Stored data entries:
━━━━━━━━━━━━━━━━

-- ==== Sys2Proof/Tests/WitnessMotion.lean ====
section
/-! SUPPORT. For each clause of a statement with hypotheses, a concrete state and operands that meet all of them together:
the servo loops, the field channels, safety, the modes and the supply. `witness_<obligation>_<n>` is clause n, counted from 0. -/

namespace Sys2Proof.Tests
open Sys2Proof.Machine
set_option Elab.async false
set_option linter.unusedVariables false

/-! ### The clauses of ServoSampleIsTheFixedArithmetic -/

theorem witness_ServoSampleIsTheFixedArithmetic_0 :
    let s : State := { bench with modes.gatheredHold := false, image.loaded := some { planServo with thrusters := [{ azSlot := 31 }] } }
    let n : Fin 32 := 31
    let r : LoopRec := { slot := 31, feedback := 1, output := 3, outMax := 0x3F800000 }
    let th : ThrusterRec := { azSlot := 31 }
    let a : Nat := 0
    (Running s) ∧
    (s.slotHere n = some r) ∧
    (r.outer = 0xFF) ∧
    (s.servo.slots[n].hostSp = none) ∧
    (s.gearOf n = none) ∧
    (s.namedBy n = some (th, a)) ∧
    (th.generator = 0xFF) ∧
    (s.modes.gatheredHold = false) ∧
    (s.servo.ic.injRunning = false) ∧
    ((s.route 65).fault = false) ∧
    ((s.route 76).fault = false) :=
  by decide +kernel

theorem witness_ServoSampleIsTheFixedArithmetic_1 :
    let s : State := { bench with modes.gatheredHold := false, image.loaded := some { planServo with thrusters := [{ azSlot := 31 }] } }
    let t : Nat := 0
    let n : Fin 32 := 31
    let r : LoopRec := { slot := 31, feedback := 1, output := 3, outMax := 0x3F800000 }
    let th : ThrusterRec := { azSlot := 31 }
    let a : Nat := 0
    (Running s) ∧
    (s.slotHere n = some r) ∧
    (r.outer = 0xFF) ∧
    (s.servo.slots[n].hostSp = none) ∧
    (s.gearOf n = none) ∧
    (s.namedBy n = some (th, a)) ∧
    (th.generator = 0xFF) ∧
    (s.modes.gatheredHold = false) ∧
    (s.servo.ic.injRunning = false) ∧
    ((s.route 65).fault = false) ∧
    ((s.route 76).fault = false) ∧ (
      let c := s.clock t
      let y : Nat := 2001
      (s.innermost n = true) ∧
      (c.slotLatency n r + 1000 < y)) :=
  by decide +kernel

theorem witness_ServoSampleIsTheFixedArithmetic_2 :
    let s : State := { bench with modes.gatheredHold := false, image.loaded := some { planServo with thrusters := [{ azSlot := 31 }] } }
    let t : Nat := 0
    let n : Fin 32 := 31
    let r : LoopRec := { slot := 31, feedback := 1, output := 3, outMax := 0x3F800000 }
    let th : ThrusterRec := { azSlot := 31 }
    let a : Nat := 0
    (Running s) ∧
    (s.slotHere n = some r) ∧
    (r.outer = 0xFF) ∧
    (s.servo.slots[n].hostSp = none) ∧
    (s.gearOf n = none) ∧
    (s.namedBy n = some (th, a)) ∧
    (th.generator = 0xFF) ∧
    (s.modes.gatheredHold = false) ∧
    (s.servo.ic.injRunning = false) ∧
    ((s.route 65).fault = false) ∧
    ((s.route 76).fault = false) ∧ (
      let c := s.clock t
      let y : Nat := 2000
      (y ≤ c.slotLatency n r + 1000)) :=
  by decide +kernel

theorem witness_ServoSampleIsTheFixedArithmetic_3 :
    let s : State := { bench with modes.gatheredHold := false, image.loaded := some { planServo with thrusters := [{ azSlot := 31 }] }, saf.gates := .replicate 16 { start := false, removed := false }, field.pfb := upd bench.field.pfb 0 fun q => { q with mode := 1, offset := 0x3FE0000000000000 } }
    let t : Nat := 0
    let n : Fin 32 := 31
    let r : LoopRec := { slot := 31, feedback := 1, output := 3, outMax := 0x3F800000 }
    let th : ThrusterRec := { azSlot := 31 }
    let a : Nat := 0
    (Running s) ∧
    (s.slotHere n = some r) ∧
    (r.outer = 0xFF) ∧
    (s.servo.slots[n].hostSp = none) ∧
    (s.gearOf n = none) ∧
    (s.namedBy n = some (th, a)) ∧
    (th.generator = 0xFF) ∧
    (s.modes.gatheredHold = false) ∧
    (s.servo.ic.injRunning = false) ∧
    ((s.route 65).fault = false) ∧
    ((s.route 76).fault = false) ∧ (
      let c := s.clock t
      let l := c.servo.slots[n]
      let fb : F32 := 0x3F000000
      let y : Nat := 2000
      (c.missesBound n r y = false) ∧
      (c.slotFeedback r = { value := fb }) ∧
      (c.servo.counts[n].busyUntil ≤ c.now) ∧
      (l.faulted = false) ∧
      (l.holdLeft = 0) ∧
      (l.release = none) ∧
      (s.slotFrozen n = false) ∧
      ((∀ m ∈ s.innerOf n, (at? s.servo.slots m).faulted = false)) ∧
      (fieldAt s.servo.ic.injConfig 1 1 = 0)) :=
  by decide +kernel

theorem witness_ServoSampleIsTheFixedArithmetic_4 :
    let s : State := { bench with modes.gatheredHold := false, image.loaded := some { planServo with thrusters := [{ azSlot := 31 }] }, servo.counts := upd bench.servo.counts 31 fun q => { q with busyUntil := 5 } }
    let t : Nat := 0
    let n : Fin 32 := 31
    let r : LoopRec := { slot := 31, feedback := 1, output := 3, outMax := 0x3F800000 }
    let th : ThrusterRec := { azSlot := 31 }
    let a : Nat := 0
    (Running s) ∧
    (s.slotHere n = some r) ∧
    (r.outer = 0xFF) ∧
    (s.servo.slots[n].hostSp = none) ∧
    (s.gearOf n = none) ∧
    (s.namedBy n = some (th, a)) ∧
    (th.generator = 0xFF) ∧
    (s.modes.gatheredHold = false) ∧
    (s.servo.ic.injRunning = false) ∧
    ((s.route 65).fault = false) ∧
    ((s.route 76).fault = false) ∧ (
      let c := s.clock t
      let y : Nat := 0
      ((c.now < c.servo.counts[n].busyUntil ∨ c.missesBound n r y = true))) :=
  by decide +kernel

theorem witness_ServoSampleIsTheFixedArithmetic_5 :
    let s : State := { bench with modes.gatheredHold := false, image.loaded := some { planServo with thrusters := [{ azSlot := 31 }], points := [{ id := 1, kind := 3, period := 20000000 }] }, ain.channels := upd bench.ain.channels 0 fun q => { q with status := 0x10 } }
    let t : Nat := 0
    let n : Fin 32 := 31
    let r : LoopRec := { slot := 31, feedback := 1, output := 3, outMax := 0x3F800000 }
    let th : ThrusterRec := { azSlot := 31 }
    let a : Nat := 0
    (Running s) ∧
    (s.slotHere n = some r) ∧
    (r.outer = 0xFF) ∧
    (s.servo.slots[n].hostSp = none) ∧
    (s.gearOf n = none) ∧
    (s.namedBy n = some (th, a)) ∧
    (th.generator = 0xFF) ∧
    (s.modes.gatheredHold = false) ∧
    (s.servo.ic.injRunning = false) ∧
    ((s.route 65).fault = false) ∧
    ((s.route 76).fault = false) ∧ (
      let c := s.clock t
      let y : Nat := 2000
      (c.missesBound n r y = false) ∧
      ((c.slotFeedback r).settling = true) ∧
      (c.servo.counts[n].busyUntil ≤ c.now)) :=
  by decide +kernel

theorem witness_ServoSampleIsTheFixedArithmetic_6 :
    let s : State := { bench with modes.gatheredHold := false, image.loaded := some { planServo with thrusters := [{ azSlot := 31 }] }, servo.counts := upd bench.servo.counts 31 fun q => { q with invalidRun := 2 } }
    let t : Nat := 0
    let n : Fin 32 := 31
    let r : LoopRec := { slot := 31, feedback := 1, output := 3, outMax := 0x3F800000 }
    let th : ThrusterRec := { azSlot := 31 }
    let a : Nat := 0
    (Running s) ∧
    (s.slotHere n = some r) ∧
    (r.outer = 0xFF) ∧
    (s.servo.slots[n].hostSp = none) ∧
    (s.gearOf n = none) ∧
    (s.namedBy n = some (th, a)) ∧
    (th.generator = 0xFF) ∧
    (s.modes.gatheredHold = false) ∧
    (s.servo.ic.injRunning = false) ∧
    ((s.route 65).fault = false) ∧
    ((s.route 76).fault = false) ∧ (
      let c := s.clock t
      let l := c.servo.slots[n]
      let y : Nat := 2000
      (c.missesBound n r y = false) ∧
      ((c.slotFeedback r).settling = false) ∧
      ((c.slotFeedback r).valid = false) ∧
      (c.servo.counts[n].busyUntil ≤ c.now) ∧
      (c.servo.counts[n].invalidRun = 2) ∧
      (l.faulted = false)) :=
  by decide +kernel

/-! ### The clauses of ServoObjectsTakeWrites -/

theorem witness_ServoObjectsTakeWrites_0 :
    let s : State := bench
    let t : Nat := 0
    let req : Request := host
    let n : Fin 32 := 31
    let r : LoopRec := { slot := 31, feedback := 1, output := 3, outMax := 0x3F800000 }
    let num : BitVec 16 := 0x23
    let v : F32 := 0x3F800000
    let k : SlotCoeffs := { followingLimit := 0x3F800000 }
    (Ready s t req 0x11 (writeBody (objId 7 n num.toNat) (be32 v))) ∧
    (s.slotHere n = some r) ∧
    (((0x10 ≤ num.toNat ∧ num.toNat ≤ 0x20) ∨ num.toNat = 0x23)) ∧
    ((at? s.servo.coeffs n).set num.toNat v = some k) :=
  ⟨ready_of_check (by decide +kernel), by decide +kernel⟩

theorem witness_ServoObjectsTakeWrites_1 :
    let v : F32 := 0x3F800000
    (v.finite = true) :=
  by decide +kernel

theorem witness_ServoObjectsTakeWrites_2 :
    let k : SlotCoeffs := {}
    let v : F32 := 0x40000000
    let j : Nat := 4
    (j < 5) ∧
    (biquadStable (k.bq1.set j v) = false) :=
  by decide +kernel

━━━━━━━━━━━━━━━━

▶ **What the exercise asks**
All lines from the beginning of the entries through the line marked "of ServoSampleIsTheFixedArithmetic -/" are to be output exactly; nothing else belongs in the answer.

▶ **Your solution**
-- ==== Sys2Proof/Tests/WitnessMotion.lean ====
section
/-! SUPPORT. For each clause of a statement with hypotheses, a concrete state and operands that meet all of them together:
the servo loops, the field channels, safety, the modes and the supply. `witness_<obligation>_<n>` is clause n, counted from 0. -/

namespace Sys2Proof.Tests
open Sys2Proof.Machine
set_option Elab.async false
set_option linter.unusedVariables false

/-! ### The clauses of ServoSampleIsTheFixedArithmetic -/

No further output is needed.